RECORDS SHOWN:
-- ==== Sys2Proof/Laws/Cmd.lean ====
section
/-! SUPPORT. What the shared operations that serve commands do: one lemma for each way a command is met. -/

namespace Sys2Proof.Machine

/-- A live node runs a function of the state. -/
theorem onNode_live {f : State → State} {s : State} (h : live s = true) : onNode f s = .next (f s) := by
  simp [onNode, h]

/-- The message that is the next of its queue pair to be admitted runs its row, out of the headrace. -/
theorem onMsg_admits {m : Msg} {op : Nat} {reads : List Byte → Bool} {f : State → State} {s : State} (h : live s = true)
    (ha : admits s m op reads = true) : onMsg m op reads f s = .next (f (takeMsg m s)) := by
  simp [onMsg, onNode, h, ha]

/-- A node that is not live keeps its state. -/
theorem onNode_dead {f : State → State} {s : State} (h : live s = false) : onNode f s = .next s := by
  simp [onNode, h]

/-- A command whose work starts in `w` ends as its body says. -/
theorem runCmd_work {c : Cmd} {body : State → Done} {s b w : State} (h : toWork c s = some (b, w)) :
    runCmd c body s = finish c b (body w) := by
  unfold toWork at h
  unfold runCmd
  cases ha : admission s c with
  | some a =>
    simp only [ha, Option.some.injEq, Prod.mk.injEq] at h ⊢
    obtain ⟨rfl, rfl⟩ := h
    rfl
  | none =>
    simp only [ha] at h ⊢
    cases hc : headerCheck s c with
    | some r => simp only [hc, reduceCtorEq] at h
    | none =>
      simp only [hc] at h ⊢
      cases hw : headerWaitHolds s c.hdr with
      | true =>
        simp only [hw, if_true, Option.some.injEq, Prod.mk.injEq] at h ⊢
        obtain ⟨rfl, rfl⟩ := h
        rfl
      | false => simp [hw] at h

/-- A served command ends as its body says. -/
theorem runVerb_serves {c : Cmd} {len : Nat} {body : State → Done} {s b w : State} (h : Serves c len s b w) :
    runVerb c body s = .next (finish c b (body w)) := by
  unfold runVerb
  rw [onNode_live h.1, runCmd_work h.2.1]

/-- Reserved fields and failing fields decide the first bad field. -/
theorem firstBad_none {c : Cmd} {fails : List (Bool × Nat)} (hr : c.hdr.rsv = []) (hf : fieldsPass fails = true) :
    firstBad c fails = none := by
  have : fails.filter (fun f => f.1) = [] := by
    simp only [fieldsPass, List.all_eq_true, Bool.not_eq_true'] at hf
    simp only [List.filter_eq_nil_iff]
    intro a ha; simp [hf a ha]
  simp [firstBad, this, hr]

/-- Parameters that pass let the body run. -/
theorem withParams_pass {c : Cmd} {len : Nat} {fails : List (Bool × Nat)} {body : State → Done} {s : State} (hr : c.hdr.rsv = [])
    (hl : c.hdr.paramLen.toNat = len) (hf : fieldsPass fails = true) : withParams c len fails body s = body s := by
  unfold withParams checkParams
  rw [firstBad_none hr (by simpa [fieldsPass, hl] using hf)]
  rfl

/-- The work of a served command whose parameters pass. -/
theorem runVerb_pass {c : Cmd} {len : Nat} {fails : List (Bool × Nat)} {body : State → Done} {s b w : State}
    (h : Serves c len s b w) (hf : fieldsPass fails = true) :
    runVerb c (withParams c len fails body) s = .next (finish c b (body w)) := by
  rw [runVerb_serves h, withParams_pass h.2.2.1 h.2.2.2 hf]

/-- An answer now is the command's completion where its result fits. -/
theorem finish_now {c : Cmd} {b w : State} {r : Reply} (h : Fits c b r) : finish c b (.now r w) = complete c r w := by
  simp [finish, Nat.not_lt.mpr h]

/-- A status alone always fits. -/
@[simp] theorem fits_st {c : Cmd} {b : State} {st : Status} : Fits c b (Reply.st st) := Nat.zero_le _

/-- A status alone is the command's completion. -/
@[simp] theorem finish_st {c : Cmd} {b w : State} {st : Status} : finish c b (.now (Reply.st st) w) = complete c (Reply.st st) w :=
  finish_now fits_st

/-- An answer later leaves the state of the work. -/
@[simp] theorem finish_later {c : Cmd} {b w : State} : finish c b (.later w) = w := rfl

/-- A PEER message that is met runs its row off the headrace. -/
theorem onPeer_met {h : PeerHdr} {cls : PeerClass} {f : State → State} {s : State} (m : Met h cls s) :
    onPeer h cls f s = .next (f (takePeer h.sender s)) := by
  unfold onPeer
  rw [onNode_live m.1]
  simp only [m.2.1, m.2.2, if_true, Bool.false_eq_true, if_false]

/-- An acknowledgement that is met runs its row. -/
theorem onPeerAck_met {h : PeerHdr} {f : State → State} {s : State} (m : Met h .other s) :
    onPeerAck h f s = .next (f (takePeer h.sender s)) := by
  unfold onPeerAck
  rw [onNode_live m.1]
  simp only [m.2.1, m.2.2, if_true, Bool.false_eq_true, if_false]

/-- A PEER message of a class with a reserved field set is answered ST_BAD_PARAM and changes nothing else (R10). -/
theorem onPeer_reserved {h : PeerHdr} {cls : PeerClass} {f : State → State} {s : State} (hl : live s = true)
    (hp : peerTaken (takePeer h.sender s) h cls = true) (hr : h.rsv = true) :
    onPeer h cls f s = .next (ackPeer h stBadParam 0 (takePeer h.sender s)) := by
  unfold onPeer
  rw [onNode_live hl]
  simp only [hp, hr, if_true]

/-- A PEER message that is not taken up is left. -/
theorem onPeer_left {h : PeerHdr} {cls : PeerClass} {f : State → State} {s : State} (hl : live s = true)
    (hp : peerTaken (takePeer h.sender s) h cls = false) :
    onPeer h cls f s = .next (leavePeer h cls (peerEntered h.sender s) (takePeer h.sender s)) := by
  unfold onPeer
  rw [onNode_live hl]
  simp [hp]

/-- One from a member that R393 names is dropped and counted. -/
theorem onPeer_drop {h : PeerHdr} {cls : PeerClass} {f : State → State} {s : State} (hl : live s = true)
    (hm : (memberState (takePeer h.sender s) h.vnode h.sender).isSome = true)
    (hp : peerPasses (takePeer h.sender s) h cls = false) : onPeer h cls f s = .next (bump .peerDrops (takePeer h.sender s)) := by
  have n : (memberState (takePeer h.sender s) h.vnode h.sender).isNone = false := by rw [← Option.not_isSome, hm]; rfl
  rw [onPeer_left hl (by simp [peerTaken, hp])]
  simp [leavePeer, n, hp]

/-- Where no transfer of its write meets a link error a PEER message has its own effect. -/
@[simp] theorem linkPeer_none {h : PeerHdr} {f : State → State} {s : State} (hl : h.links = 0) : linkPeer h f s = f s := by
  simp [linkPeer, hl]

/-- Where no transfer of its write meets a link error a command does its own work. -/
@[simp] theorem linkDone_none {c : Cmd} {body : State → Done} {s : State} (hl : c.links = 0) : linkDone c body s = body s := by
  simp [linkDone, hl]

/-- The same for a served command whose parameters pass. -/
theorem runVerb_linked {c : Cmd} {len : Nat} {fails : List (Bool × Nat)} {body : State → Done} {s b w : State}
    (h : Serves c len s b w) (hl : c.links = 0) (hf : fieldsPass fails = true) :
    runVerb c (linkDone c (withParams c len fails body)) s = .next (finish c b (body w)) := by
  rw [runVerb_serves h, linkDone_none hl, withParams_pass h.2.2.1 h.2.2.2 hf]

/-- A runner command that is executed at once does its work. -/
theorem onRunner_issues {op : Nat} {stack : BitVec 3} {k : RnCmd} {i : Instr} {f : State → State} {s : State} (h : Issues op stack k s) :
    onRunner op stack k i f s = .next (f s) := by
  unfold onRunner
  rw [onNode_live h.1]
  simp [h.2.1, h.2.2.1, h.2.2.2]

/-- Where every stack fills, no fill waits. -/
theorem fillWaits_of {s t : State} (h : AllFill s) : fillWaits s t = false := by
  have p : ∀ c, pcFills s c = true := fun c => decide_eq_true (h _)
  simp [fillWaits, p]

/-- Where every stack fills, a step of the node's own is not left for later. -/
theorem whenFills_of {f : State → State} {s : State} (h : AllFill s) : whenFills f s = f s := by
  simp [whenFills, fillWaits_of h]

/-- A row that allocates frames goes on where every stack fills. -/
theorem filling_of {hold f : State → Res} {s t : State} (l : live s = true) (h : AllFill s) (e : f s = .next t) :
    filling hold f s = .next (settleUe t) := by
  simp [filling, l, e, fillWaits_of h]

/-- A row after which held commands may go on. -/
theorem waking_of {f : State → Res} {s t : State} (h : live s = true) (e : f s = .next t) : waking f s = .next (wake t) := by
  simp [waking, h, e]

/-- Taking up a PEER message leaves the throttle levels. -/
theorem allFill_takePeer {n : NodeId} {s : State} (h : AllFill s) : AllFill (takePeer n s) := h

/-- A management request that is served runs its operation off the session's count. -/
theorem onMgmt_managed {r : MgmtReq} {roles : List Nat} {f : State → State} {s : State} (m : Managed r roles s) :
    onMgmt r roles f s = .next (f (countRecord r.session false s)) := by
  obtain ⟨hl, x, hx, hr⟩ := m
  unfold onMgmt
  rw [onNode_live hl]
  simp [hx, hr]

end Sys2Proof.Machine
end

BRIEF:
Once each line with "says" in the entries is counted, state the total and nothing else.

OUTPUT FOR THIS TASK:
2